Thanks for sharing your vids. You and Burn make a great team.


----------



## GatorDog (Aug 17, 2011)

Heartandsoul said:


> These vids are amazing. It's easy to see why you are so proud of him.
> 
> @GatorDog, I'm a novice and love watching vids such as yours. I observed something in the second vid that starts at the 1:22 mark where Burn was in the down waiting for the helper to run. The helper seemed to be waiting for something so I kept rewinding to figure it out.
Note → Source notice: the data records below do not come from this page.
theorem fpHookPwr_eq : fpHookPwr =
    fpMonSeqWritten ||| fpPntCtrlWritten ||| fpPntLogClear ||| fpPwrRequest := by decide +kernel

theorem hookPwr_within (base : Nat) (m : Master) (v : Nat) (s : State) : Within fpHookPwr s (hookPwr base m v s) := by
  unfold hookPwr
  split
  · refine Within.step ?_ (pntCtrlWritten_within ..) (by decide +kernel)
    exact Within.refl _ _
  · refine Within.ite ?_ ?_
    · refine Within.step ?_ (pntLogClear_within ..) (by decide +kernel)
      exact Within.refl _ _
    · exact Within.refl _ _
  · refine Within.step ?_ (monSeqWritten_within ..) (by decide +kernel)
    exact Within.refl _ _
  · refine Within.step ?_ (pwrRequest_within ..) (by decide +kernel)
    exact Within.refl _ _
  · exact Within.refl _ _

/-- What `hookAcq` can change. -/
def fpHookAcq : Nat :=
  0x4001810000000000000f80002000000000000000000000000000000000000000000000000000000000000000000000000000000080000000000000000000000000000000000000000000007c0c019017f0000000000200000000000000000000000000000000000000000000000000000000000180800000000000000000000000000000000000000000

theorem fpHookAcq_eq : fpHookAcq =
    fpMarkerWritten ||| fpAcqRdWritten ||| fpIvlWritten ||| fpFrqWritten ||| fpTdcCalWritten ||| fpTdcBinShow := by decide +kernel

theorem hookAcq_within (base : Nat) (before : State) (i v : Nat) (s : State) : Within fpHookAcq s (hookAcq base before i v s) := by
  unfold hookAcq
  split
  · refine Within.step ?_ (acqRdWritten_within ..) (by decide +kernel)
    exact Within.refl _ _
  · refine Within.step ?_ (ivlWritten_within ..) (by decide +kernel)
    exact Within.refl _ _
  · refine Within.step ?_ (frqWritten_within ..) (by decide +kernel)
    exact Within.refl _ _
  · refine Within.step ?_ (tdcCalWritten_within ..) (by decide +kernel)
    exact Within.refl _ _
  · refine Within.step ?_ (tdcBinShow_within ..) (by decide +kernel)
    exact Within.refl _ _
  · refine Within.step ?_ (markerWritten_within ..) (by decide +kernel)
    exact Within.refl _ _
  · refine Within.step ?_ (markerWritten_within ..) (by decide +kernel)
    exact Within.refl _ _
  · exact Within.refl _ _

/-- What `hookChs` can change. -/
def fpHookChs : Nat :=
  0x100000000007f0300000000000000000000000000000000000000000000000000000000000000000000000000000000000000000000000000000000000000005704fa01f0000f8000080000000000000000000000000000000000000000000000000000000000000000000000000000000000000000000000000000000000000000000000000000000000

theorem fpHookChs_eq : fpHookChs =
    footprint [R.STM_WR_INDEX, R.GOV_CTRL_RELEASE] [] ||| fpStmConfig ||| fpStmReset ||| fpStmWrite ||| fpStmRewind |||
  fpLinCfgWritten ||| fpLinSkewWritten ||| fpFrmCopy ||| fpFrmCommit ||| fpGovRelease ||| fpChsMemWrite ||| fpPntWritten := by decide +kernel

theorem hookChs_within (base : Nat) (before : State) (i v : Nat) (s : State) : Within fpHookChs s (hookChs base before i v s) := by
  unfold hookChs
  split
  · refine Within.step ?_ (chsMemWrite_within ..) (by decide +kernel)
    exact Within.refl _ _
  · refine Within.step ?_ (stmConfig_within ..) (by decide +kernel)
    refine Within.ite ?_ ?_
    · refine Within.step ?_ (stmReset_within ..) (by decide +kernel)
      exact Within.refl _ _
    · exact Within.refl _ _
  · refine Within.ite ?_ ?_
    · exact Within.refl _ _
    · refine Within.step ?_ (stmRewind_within ..) (by decide +kernel)
      exact Within.refl _ _
  · refine Within.step ?_ (stmConfig_within ..) (by decide +kernel)
    exact Within.refl _ _
  · refine Within.step ?_ (stmConfig_within ..) (by decide +kernel)
    exact Within.refl _ _
  · refine Within.step ?_ (stmConfig_within ..) (by decide +kernel)
    exact Within.refl _ _
  · refine Within.step ?_ (stmWrite_within ..) (by decide +kernel)
    refine Within.step ?_ (set_within _ _ _ (by decide +kernel)) (by decide +kernel)
    exact Within.refl _ _
  · refine Within.step ?_ (linCfgWritten_within ..) (by decide +kernel)
    exact Within.refl _ _
  · refine Within.step ?_ (linSkewWritten_within ..) (by decide +kernel)
    exact Within.refl _ _
  · refine Within.step ?_ (pntWritten_within ..) (by decide +kernel)
    exact Within.refl _ _
  · refine Within.step ?_ (frmCopy_within ..) (by decide +kernel)
    exact Within.refl _ _
  · refine Within.ite ?_ ?_
    · refine Within.step ?_ (frmCommit_within ..) (by decide +kernel)
      exact Within.refl _ _
    · exact Within.refl _ _
  · refine Within.step ?_ (set_within _ _ _ (by decide +kernel)) (by decide +kernel)
    refine Within.ite ?_ ?_
    · refine Within.step ?_ (govRelease_within ..) (by decide +kernel)
      exact Within.refl _ _
    · exact Within.refl _ _
  · exact Within.refl _ _

/-- What `clpMask` can change. -/
def fpClpMask : Nat := footprint [R.CLP_EVT_EMASK] []

theorem clpMask_within (s : State) (n : Nat) : Within fpClpMask s (clpMask s n) := by
  unfold clpMask
  refine Within.ite ?_ ?_
  · refine Within.step ?_ (put_within _ _ _ (by decide +kernel)) (by decide +kernel)
    exact Within.refl _ _
  · exact Within.refl _ _

/-- What `clpModeWritten` can change. -/
def fpClpModeWritten : Nat :=
  0x13040000000000f80002000000000000000000000000000000000000000000000000000000000000000000000000000000080001c0300000000000000000000000000000000000000000000000000000000000000000000000000000000000000000000000000000000000000002009e02180800000000000000000000000000000000000000000

theorem fpClpModeWritten_eq : fpClpModeWritten =
    fpPartyReset ||| fpSetClp ||| fpSetClpState ||| fpClpServiceStart ||| fpClpMask := by decide +kernel

theorem clpModeWritten_within (before s : State) (n : Nat) : Within fpClpModeWritten s (clpModeWritten before s n) := by
  unfold clpModeWritten
  refine Within.ite ?_ ?_
  · exact Within.refl _ _
  · extract_lets -lift +onlyGivenNames a1
    have h1 : Within fpClpModeWritten s a1 := by
      unfold a1
      refine Within.step ?_ (setClpState_within ..) (by decide +kernel)
      refine Within.step ?_ (setClp_within ..) (by decide +kernel)
      refine Within.step ?_ (partyReset_within ..) (by decide +kernel)
      exact Within.refl _ _
    clear_value a1
    extract_lets -lift +onlyGivenNames a2
    have h2 : Within fpClpModeWritten s a2 := by
      unfold a2
      refine Within.step ?_ (clpMask_within ..) (by decide +kernel)
      exact h1
    clear_value a2
    refine Within.ite ?_ ?_
    · refine Within.step ?_ (clpServiceStart_within ..) (by decide +kernel)
      exact h2
    · exact h2

/-- What `hookInp` can change. -/
def fpHookInp : Nat :=
  0x100000133e6000000000f80002000000000000000000000000000000000000000000000000000000000000000000000000000000080401c030001bd18830000000000000000000000000000000000000000000000000000000000000000000000000000000000000000000000000000002009e02180800000000000000000000000000000000000000000

theorem fpHookInp_eq : fpHookInp =
    fpCorrNote ||| fpInpStatusWritten ||| fpInpCfgWritten ||| fpKmemWrite ||| fpClpMemWrite ||| fpPntWritten ||| fpClpMask |||
  fpClpModeWritten := by decide +kernel

theorem hookInp_within (base : Nat) (before : State) (i v : Nat) (s : State) : Within fpHookInp s (hookInp base before i v s) := by
  unfold hookInp
  split
  · refine Within.step ?_ (inpCfgWritten_within ..) (by decide +kernel)
    exact Within.refl _ _
  · refine Within.step ?_ (inpStatusWritten_within ..) (by decide +kernel)
    exact Within.refl _ _
  · refine Within.step ?_ (kmemWrite_within ..) (by decide +kernel)
    exact Within.refl _ _
  · refine Within.step ?_ (corrNote_within ..) (by decide +kernel)
    refine Within.step ?_ (pntWritten_within ..) (by decide +kernel)
    exact Within.refl _ _
  · refine Within.step ?_ (corrNote_within ..) (by decide +kernel)
    refine Within.step ?_ (pntWritten_within ..) (by decide +kernel)
    exact Within.refl _ _
  · refine Within.step ?_ (corrNote_within ..) (by decide +kernel)
    exact Within.refl _ _
  · refine Within.step ?_ (pntWritten_within ..) (by decide +kernel)
    exact Within.refl _ _
  · refine Within.step ?_ (clpModeWritten_within ..) (by decide +kernel)
    exact Within.refl _ _
  · refine Within.step ?_ (clpMask_within ..) (by decide +kernel)
    exact Within.refl _ _
  · refine Within.step ?_ (clpMemWrite_within ..) (by decide +kernel)
    exact Within.refl _ _
  · exact Within.refl _ _

/-- What `regHook` can change. -/
def fpRegHook : Nat :=
  0x47c04f8133e67f0300000fc02120000000000000000000000000000000000000000000000000000000000000000000000000000000c0401c030001bd188300005704fa01f0000f80000800007c0c019017f0000000000200000000000070040000b00c07f400f00c00001382f104061077f70ff0a184a00000004007201fe00000111c3c00004040080000

theorem fpRegHook_eq : fpRegHook =
    fpHookGlb ||| fpHookClk ||| fpHookEvf ||| fpHookHst ||| fpHookPwr ||| fpHookAcq ||| fpHookChs ||| fpHookInp := by decide +kernel

theorem regHook_within (base : Nat) (before : State) (m : Master) (i v : Nat) (s : State) : Within fpRegHook s (regHook base before m i v s) := by
  unfold regHook
  refine Within.ite ?_ ?_
  · refine Within.step ?_ (hookGlb_within ..) (by decide +kernel)
    exact Within.refl _ _
  · refine Within.ite ?_ ?_
    · refine Within.step ?_ (hookClk_within ..) (by decide +kernel)
      exact Within.refl _ _
    · refine Within.ite ?_ ?_
      · refine Within.step ?_ (hookEvf_within ..) (by decide +kernel)
        exact Within.refl _ _
      · refine Within.ite ?_ ?_
        · refine Within.step ?_ (hookHst_within ..) (by decide +kernel)
          exact Within.refl _ _
        · refine Within.ite ?_ ?_
          · refine Within.step ?_ (hookPwr_within ..) (by decide +kernel)
            exact Within.refl _ _
          · refine Within.ite ?_ ?_
            · refine Within.step ?_ (hookAcq_within ..) (by decide +kernel)
              exact Within.refl _ _
            · refine Within.ite ?_ ?_
              · refine Within.step ?_ (hookChs_within ..) (by decide +kernel)
                exact Within.refl _ _
              · refine Within.step ?_ (hookInp_within ..) (by decide +kernel)
                exact Within.refl _ _

/-- Every register field. -/
def fpAllRegs : Nat := footprint (allRegs.flatMap (·.flds)) []

theorem regAt_mem {off : Nat} {r : Reg} {is : List Nat} {b : Nat} : ∀ {l : List Reg}, regAt off l = some (r, is, b) → r ∈ l
  | [], h => by cases h
  | a :: l, h => by
    unfold regAt at h
    split at h
    · cases h; exact List.mem_cons_self
    · exact List.mem_cons_of_mem _ (regAt_mem h)

theorem allRegs_fit : ∀ r ∈ allRegs, ∀ f ∈ r.flds, Fits f ∧ 2 ^ f.id &&& fpAllRegs = 2 ^ f.id := by
  have h : ∀ n < fldCount, 2 ^ n &&& fpAllRegs = 2 ^ n := by decide +kernel
  intro r hr f hf
  have hm := fits_of_mem (List.mem_flatMap.2 ⟨r, hr, hf⟩)
  have hl : fldWidths.length = fldCount := by decide +kernel
  exact ⟨hm, h _ (by have := (List.getElem?_eq_some_iff.1 hm).1; omega)⟩

/-- What `regAct` can change: the fields of its register, the access-error log, and what the register does. -/
theorem regAct_within {K : Nat} {extra : Nat → Master → Nat → Nat → State → State} (s : State) (m : Master) (r : Reg) (i off v : Nat)
    (hr : ∀ f ∈ r.flds, Fits f ∧ 2 ^ f.id &&& K = 2 ^ f.id) (hk : fpAccessError &&& K = fpAccessError)
    (hh : ∀ v t, Within K t (regHook r.base s m i v t)) (hx : ∀ v t, Within K t (extra r.base m i v t)) :
    Within K s (regAct extra s m r i off v) := by
  unfold regAct
  have h := regStore_within s m r i off v hr hk
  extract_lets -lift +onlyGivenNames a1
  have h1 : Within K s a1 := h
  clear_value a1
  exact Within.ite h1 ((h1.trans (hh _ _)).trans (hx _ _))

/-- What `regWrite1` can change beside what `extra` does. -/
def fpRegWrite1 : Nat :=
  0x47c04f8133e67f0300000fc02120000000000000000000000000000000000000000000000000000000000000000000000000000000ffffffffffffffffffffffffffffffffffffffffffffffffffffffffffffffffffffffffffffffffffffffffffffffffffffffffffffffffffffffffffffffffffffffffffffffffffffffffffffffffffffffffffff

theorem fpRegWrite1_eq : fpRegWrite1 =
    fpAllRegs ||| fpAccessError ||| fpWorldViolation ||| fpRegHook := by decide +kernel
It seemed to me that the helper waited until Burn was "completely gathered" (hind end still and quiet) and at that moment is when the helper ran and Burn took off like a rocket. It looked like that was the moment the helper was waiting for.
> 
> ...


Thank you! You are correct. In the down, Burn still had his hind end raised just slightly, in anticipation of running. The helper waited until he had fully settled into the position before rewarding him with the escape bite.


----------



## Heartandsoul (Jan 5, 2012)

Thanks for verifying. I'm kind of doing a happy dance because there was an explanation in another thread about capping, well, where that was so fresh in my mind and then seeing your vid, it was a sweet "ah ha" moment.


----------



## wolfebergk9 (Oct 11, 2014)

Good looking dog


----------